- University: Université du Québec à Chicoutimi
- Association: U Sports
- Conference: RSEQ
- Location: Saguenay, Quebec
- Varsity teams: Four
- Arena: UQAC Arena
- Other venues: UQAC Sports Pavillon
- Colours: Green, Black, and White
- Website: www.uqac.ca/inuk/

= UQAC Inuk =

Université du Québec à Chicoutimi athletic teams

The UQAC Inuk (Inuk de l’UQAC) are the athletic teams that represent the Université du Québec à Chicoutimi in Saguenay, Quebec, Canada. The university features teams in hockey, cross-country, track and field, and volleyball. UQAC became the 57th member of U Sports in 2023, having last competed in the league in 1986.

==History==
The athletic program at UQAC began in 1970 with the formation of the men's hockey team. The team's moniker, Inuk, is an Inuit word for human being. The men's hockey team was a member of the CIAU until 1986 when it disbanded. On June 13, 2023, it was announced that UQAC had been accepted as the 57th member of U Sports on a two-year probation. The Inuk men's and women's cross country, men's track and field, and women's volleyball began competition in the 2023–24 season.
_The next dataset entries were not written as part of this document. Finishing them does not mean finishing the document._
/-- Is every clear bit of a group named by a map intent in the journal (07 R199)? -/
def State.intentsWritten (s : State) (a : Nat) (q : FmtCmd) (keys : List Nat) : Bool :=
  q.opc != 0x10 || (s.clearBits keys).all fun k =>
    let (_, r, pos) := (s.ns (k / 2 ^ 48)).locate (k % 2 ^ 48)
    (s.act a).fmt.journal.any fun j => j.type == 4 && j.unit == r && decide (j.first ≤ pos ∧ pos < j.first + j.count)

/-- A group of a routine passes its waymark: it is committed, and its record is in the journal buffer (07 R195, R198). -/
def State.passWaymark (s : State) (a : Nat) (r : Routine) (keys : List Nat) (at' : Nat × Nat) : State :=
  let q := r.req
  let n := keys.length
  let s := if r.done == 0 || at'.2 % q.spt == 0 then s.worn a (s.atiGroups a at'.1 at'.2) else s
  let gen := s.genFor q (keys.headD 0)
  let s := s.each keys fun s k => match s.wordFor q k with
    | some x => s.sendFrame a q k x
    | none => s
  let s := s.each keys fun s k => s.commitKey a q k
  let s := s.modFmt a fun f =>
    { f with seq := f.seq + 1, count := f.count + BitVec.ofNat 16 n,
             jbuf := f.jbuf ++ [{ type := wayType q.opc, seq := f.seq + 1, unit := wayUnit at'.1, first := at'.2, count := n, gen := gen }],
             running := some { r with done := r.done + n, mark := some (f.seq + 1).toNat } }
  if 64 ≤ (s.act a).fmt.jbuf.length then s.askRecord a else s

/-- WAYMARK_PASSED: the next commit group of the running write routine is written, acknowledged and journalled; the routine ends after
its last group, or is abandoned at this waymark when it is to end. A routine whose command is gone ends without committing (04 R122, 07 R194, R195,
R196). -/
def execWaymarkPassed (a : ActId) (s : State) : Host.Outcome State Fault Refusal :=
  .next <| match (s.act a.val).fmt.running with
  | none => s
  | some r =>
    let q := r.req
    let s := s.cutOff q.cmd
    if !(q.opc == 0x10 || q.opc == 0x11 || q.opc == 0x12) then s
    else if q.cmd != 0 && (s.cmd? q.cmd).isNone then (s.endWrite a.val).modFmt a.val fun f => { f with abandon := f.abandon + 1 }
    else
      let (keys, at') := s.group a.val q r.done
      if !(s.intentsWritten a.val q keys) then s
      else
        let s := if keys.isEmpty then s else s.passWaymark a.val r keys at'
        let r := ((s.act a.val).fmt.running).getD r
        if q.keys.length ≤ r.done ∨ keys.isEmpty then (s.endWrite a.val).afterWrite a.val q.cmd
        else if r.endAt then (s.endWrite a.val).splitRunning a.val r
        else s
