/-- Training of a link begins at BASIC, counted (10 R297). -/
def State.startBasic (s : State) (a : Nat) : State :=
  s.modCwy a fun c =>
    { c with state := 2, train := c.train + 1, phaseAt := s.now, retryAt := 0, dOk := false, u0Ok := false, u1Ok := false, emrg := false,
             single := false, rdr := false, spn := false, bad0 := 0, bad1 := 0, badD := 0, win0 := [], win1 := [], winD := [] }

/-- A bring-up attempt begins: both links enter BASIC; not while the domain is at fault (10 R300, R301). -/
def State.bringUp (s : State) (b : Nat) : State :=
  let k := (s.bay b).link
  if !k.present || k.off then s
  else
    let s := s.modLink b fun k => { k with step := 1, retryAt := none }
    if (s.dom (domOf b)).domfault then (s.linkDetect (2 * b)).linkDetect (2 * b + 1) else (s.startBasic (2 * b)).startBasic (2 * b + 1)

/-- DOMAIN_RESTORE: the bus above VTRIP + 0.4 V for 100 ms; each bay runs the insertion sequence from link training (09 R272). -/
def execDomainRestore (d : Fin 4) (s : State) : Host.Outcome State Fault Refusal :=
  .next <| if !(s.dom d.val).domfault || !(heldFor (s.dom d.val).goodAt s.now 100000000) then s
    else
      let s := (s.modDom d.val fun x => { x with domfault := false }).raise (0x740 + 8 * d.val + 4)
      let bs := (baysOf d.val).filter fun b => (s.bay b).link.present && (s.bay b).link.quar == 0
      (s.each bs fun s b =>
        let s := if (s.spin b).action = some .coast then s.faultCoast b else s
        (s.modLink b fun k => { k with noCount := false }).bringUp b).reproject

/-! ### Stops (09 R270) -/

/-- SPINDLE_STOP_DETECTED: no crossing for 100 ms: a shorted brake holds its windings, a coasting spindle is stopped (09 R270). -/
def execSpindleStopDetected (b : BayId) (s : State) : Host.Outcome State Fault Refusal :=
  let p := s.spin b.val
  .next <| if !(p.state == 8 || p.state == 9 || p.state == 10) || decide (s.now < p.lastCross + 100000000) || p.stopAt != 0 || decide (1000 ≤ p.rpm.toNat) then s
    else if p.state = 10 then (s.raise (bayEvt b.val 2)).atRest b.val
    else ((s.modSpin b.val fun p => { p with stopAt := s.now, state := 9, rpm := 0 }).sendSpin b.val 3 s.now 0 0).raise (bayEvt b.val 2)

/-- SHORTED_HOLD_END: after 1 s of shorted windings all phases open: STOPPED (09 R270). -/
def execShortedHoldEnd (b : BayId) (s : State) : Host.Outcome State Fault Refusal :=
  let p := s.spin b.val
  .next <| if p.state = 9 ∧ p.stopAt ≠ 0 ∧ p.stopAt + 1000000000 ≤ s.now then (s.sendSpin b.val 4 s.now 0 0).atRest b.val else s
The men's ice hockey team would be eligible to join in the 2025–26 season, pending the approval for full membership in June 2025.

==Varsity teams==

| Men's sports | Women's sports |
|---|---|
| Cross country | Cross country |
| Track and field | Volleyball |

===Men's hockey===
The Inuk men's ice hockey team originally competed in the CIAU from 1976 to 1986 until the program was disbanded following the 1985–86 season. The program returned in 2022 after test matches were played in the previous year, led by head coach, Simon Gaudreault, where 12 exhibition games were scheduled. An RSEQ Division 2 was created for the 2023–24 season where the Inuk were inaugural members.

===Women's volleyball===
The Inuk women's volleyball program has been a member of the RSEQ Division 1 since the 2023–24 season. The team previously competed in the RSEQ Division 2 after it was established for the 2010–11 season. The team won RSEQ Division 2 championships in 2016 and 2022. The team is led by head coach Stéphane Gilbert.